MINIMUM HARDWARE AND SOFTWARE REQUIREMENTS
To ensure proper operation of Kaspersky Endpoint Security, your computer must meet the following requirements:
Minimum general requirements:
	- 2 GB of free disk space on the hard drive;
	- CPU:
		- Workstation: 1 GHz;
		- Server: 1.4 GHz;
		- Support for the SSE2 instruction set.
	- RAM:
		- Workstation (x86): 1 GB;
		- Workstation (x64): 2 GB;
		- Server: 2 GB.

Workstations
Supported operating systems for workstations:
	- Windows 7 Home / Professional / Ultimate / Enterprise Service Pack 1 or later;
	- Windows 8 Professional / Enterprise;
	- Windows 8.1 Professional / Enterprise;
	- Windows 10 Home / Pro / Pro for Workstations / Education / Enterprise / Enterprise multi-session;
	- Windows 11 Home / Pro / Pro for Workstations / Education / Enterprise.

For details about support for the Microsoft Windows 10 operating system, please refer to the Technical Support Knowledge Base (https://support.kaspersky.com/common/compatibility/13036).
For details about support for the Microsoft Windows 11 operating system, please refer to the Technical Support Knowledge Base (https://support.kaspersky.com/common/compatibility/15778).

Servers
Kaspersky Endpoint Security supports core components of the application on computers running the Windows operating system for servers. You can use Kaspersky Endpoint Security for Windows instead of Kaspersky Security for Windows Server on servers and clusters of your organization (Cluster Mode). The application also supports Core Mode (see known issues).
Supported operating systems for servers:
	- Windows Small Business Server 2011 Essentials / Standard (64-bit);
	  Microsoft Small Business Server 2011 Standard (64-bit) is supported only if Service Pack 1 for Microsoft Windows Server 2008 R2 is installed.
	- Windows MultiPoint Server 2011 (64-bit);
	- Windows Server 2008 R2 Foundation / Standard / Enterprise / Datacenter Service Pack 1 or later;
	- Windows Web Server 2008 R2 Service Pack 1 or later;
	- Windows Server 2012 Foundation / Essentials / Standard / Datacenter (including Core Mode);
	- Windows Server 2012 R2 Foundation / Essentials / Standard / Datacenter (including Core Mode);
	- Windows Server 2016 Essentials / Standard / Datacenter (including Core Mode);
	- Windows Server 2019 Essentials / Standard / Datacenter (including Core Mode);
	- Windows Server 2022 Standard / Datacenter / Datacenter: Azure Edition (including Core Mode).
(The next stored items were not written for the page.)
/-- Opcode 0010011 (R83, R84, R101). The shifts are admitted only with their canonical `IR[31:25]`, so with
`IR[25] = 0` (R100, R180). -/
def decodeOpImm (w : Word) : Except Illegal Instr :=
  if fFunct3 w = 0b001#3 then
    select (fFunct7 w) .funct7 [(0b0000000#7, .slli (fRd w) (fRs1 w) (fShamt w))]
  else if fFunct3 w = 0b101#3 then
    select (fFunct7 w) .funct7
      [(0b0000000#7, .srli (fRd w) (fRs1 w) (fShamt w)), (0b0100000#7, .srai (fRd w) (fRs1 w) (fShamt w))]
  else
    select (fFunct3 w) .funct3
      [(0b000#3, .addi (fRd w) (fRs1 w) (fImm12 w)), (0b010#3, .slti (fRd w) (fRs1 w) (fImm12 w)),
       (0b011#3, .sltiu (fRd w) (fRs1 w) (fImm12 w)), (0b100#3, .xori (fRd w) (fRs1 w) (fImm12 w)),
       (0b110#3, .ori (fRd w) (fRs1 w) (fImm12 w)), (0b111#3, .andi (fRd w) (fRs1 w) (fImm12 w))]

/-- Opcode 0110011: the ten register-register instructions and MUL, by funct7 and funct3 (R82, R101). -/
def decodeOpReg (w : Word) : Except Illegal Instr :=
  select (fFunct7 w ++ fFunct3 w : BitVec 10) .funct7
    [(0b0000000000#10, .add (fRd w) (fRs1 w) (fRs2 w)), (0b0100000000#10, .sub (fRd w) (fRs1 w) (fRs2 w)),
     (0b0000000001#10, .sll (fRd w) (fRs1 w) (fRs2 w)), (0b0000000010#10, .slt (fRd w) (fRs1 w) (fRs2 w)),
     (0b0000000011#10, .sltu (fRd w) (fRs1 w) (fRs2 w)), (0b0000000100#10, .xor (fRd w) (fRs1 w) (fRs2 w)),
     (0b0000000101#10, .srl (fRd w) (fRs1 w) (fRs2 w)), (0b0100000101#10, .sra (fRd w) (fRs1 w) (fRs2 w)),
     (0b0000000110#10, .or (fRd w) (fRs1 w) (fRs2 w)), (0b0000000111#10, .and (fRd w) (fRs1 w) (fRs2 w)),
     (0b0000001000#10, .mul (fRd w) (fRs1 w) (fRs2 w))]

/-- Opcode 1110011: the six CSR forms only (R89, R101). -/
def decodeSystem (w : Word) : Except Illegal Instr :=
  select (fFunct3 w) .funct3
    [(0b001#3, .csrrw (fRd w) (fImm12 w) (fRs1 w)), (0b010#3, .csrrs (fRd w) (fImm12 w) (fRs1 w)),
     (0b011#3, .csrrc (fRd w) (fImm12 w) (fRs1 w)), (0b101#3, .csrrwi (fRd w) (fImm12 w) (fRs1 w)),
     (0b110#3, .csrrsi (fRd w) (fImm12 w) (fRs1 w)), (0b111#3, .csrrci (fRd w) (fImm12 w) (fRs1 w))]

/-- The PUSH/POP format, in the low half of a word whose upper half is 0 (R90, R108 step 1). -/
def decodeStack (w : Word) : Except Illegal Instr :=
  if bits w 16 16 = 0#16 then
    select (fStackFunct3 w) .stackFunct3 [(0b110#3, .swsp (fUimm w) (fReg w)), (0b010#3, .lwsp (fUimm w) (fReg w))]
  else .error .stackUpper

/-- The formats of 32 bits, by opcode (R108 step 3). -/
def decodeWide (w : Word) : Except Illegal Instr :=
  if fOpcode w = 0b0110111#7 then .ok (.lui (fRd w) (fImm20 w))
  else if fOpcode w = 0b0010111#7 then .ok (.auipc (fRd w) (fImm20 w))
  else if fOpcode w = 0b1101111#7 then .ok (.jal (fRd w) (fOffsetJ w))
  else if fOpcode w = 0b1100111#7 then
    select (fFunct3 w) .funct3 [(0b000#3, .jalr (fRd w) (fRs1 w) (fImm12 w))]
  else if fOpcode w = 0b1100011#7 then decodeBranch w
  else if fOpcode w = 0b0000011#7 then decodeLoad w
  else if fOpcode w = 0b0100011#7 then decodeStore w
  else if fOpcode w = 0b0010011#7 then decodeOpImm w
  else if fOpcode w = 0b0110011#7 then decodeOpReg w
  else if fOpcode w = 0b1110011#7 then decodeSystem w
  else .error .opcode

/-- R108: the instruction that a word is, or the class of illegal words it falls in. -/
def decode (w : Word) : Except Illegal Instr :=
  if bits w 0 2 = 0b10#2 then decodeStack w
  else if bits w 0 2 = 0b11#2 then decodeWide w
  else .error .quadrant

/-! ## Byte order (R51) -/

/-- The halfword whose bytes, in order of rising address, are `b0` and `b1`. -/
def joinHalf : Config.ByteOrder → Byte → Byte → Half
  | .little, b0, b1 => b1 ++ b0
  | .big, b0, b1 => b0 ++ b1

/-- The word whose bytes, in order of rising address, are `b0` to `b3`. -/
def joinWord : Config.ByteOrder → Byte → Byte → Byte → Byte → Word
  | .little, b0, b1, b2, b3 => b3 ++ b2 ++ b1 ++ b0
  | .big, b0, b1, b2, b3 => b0 ++ b1 ++ b2 ++ b3

/-- Byte `k` of a halfword, counted from the lowest address. -/
def byteOfHalf (o : Config.ByteOrder) (v : Half) (k : Nat) : Byte :=
  match o with
  | .little => v.extractLsb' (8 * k) 8
  | .big => v.extractLsb' (8 * (1 - k)) 8

/-- Byte `k` of a word, counted from the lowest address. -/
def byteOfWord (o : Config.ByteOrder) (v : Word) (k : Nat) : Byte :=
  match o with
  | .little => v.extractLsb' (8 * k) 8
  | .big => v.extractLsb' (8 * (3 - k)) 8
For details about support for the Microsoft Windows Server 2016 and Microsoft Windows Server 2019 operating systems, please refer to the Technical Support Knowledge Base (https://support.kaspersky.com/common/compatibility/13036).
For details about support for the Microsoft Windows Server 2022 operating system, please refer to the Technical Support Knowledge Base (https://support.kaspersky.com/common/compatibility/15778).
Unsupported operating systems for servers:
	- Windows Server 2003 Standard / Enterprise / Datacenter SP2 or later;
	- Windows Server 2003 R2 Foundation / Standard / Enterprise / Datacenter SP2 or later;
	- Windows Server 2008 Standard / Enterprise / Datacenter SP2 or later;
	- Windows Server 2008 Core Standard / Enterprise / Datacenter SP2 or later;
	- Microsoft Small Business Server 2008 Standard / Premium SP2 or later.

Virtual platforms
Supported virtual platforms:
	- VMware Workstation 17.0.2 Pro;
	- VMware ESXi 8.0 Update 1c;
	- Microsoft Hyper-V Server 2019;
	- Citrix Virtual Apps and Desktops 7 2305;
	- Citrix Provisioning 2305;
	- Citrix Hypervisor 8.2 (Cumulative Update 1).

Terminal servers
Supported terminal server types:
	- Microsoft Remote Desktop Services based on Windows Server 2008 R2 SP1;
	- Microsoft Remote Desktop Services based on Windows Server 2012;
	- Microsoft Remote Desktop Services based on Windows Server 2012 R2;
	- Microsoft Remote Desktop Services based on Windows Server 2016;
	- Microsoft Remote Desktop Services based on Windows Server 2019;
	- Microsoft Remote Desktop Services based on Windows Server 2022.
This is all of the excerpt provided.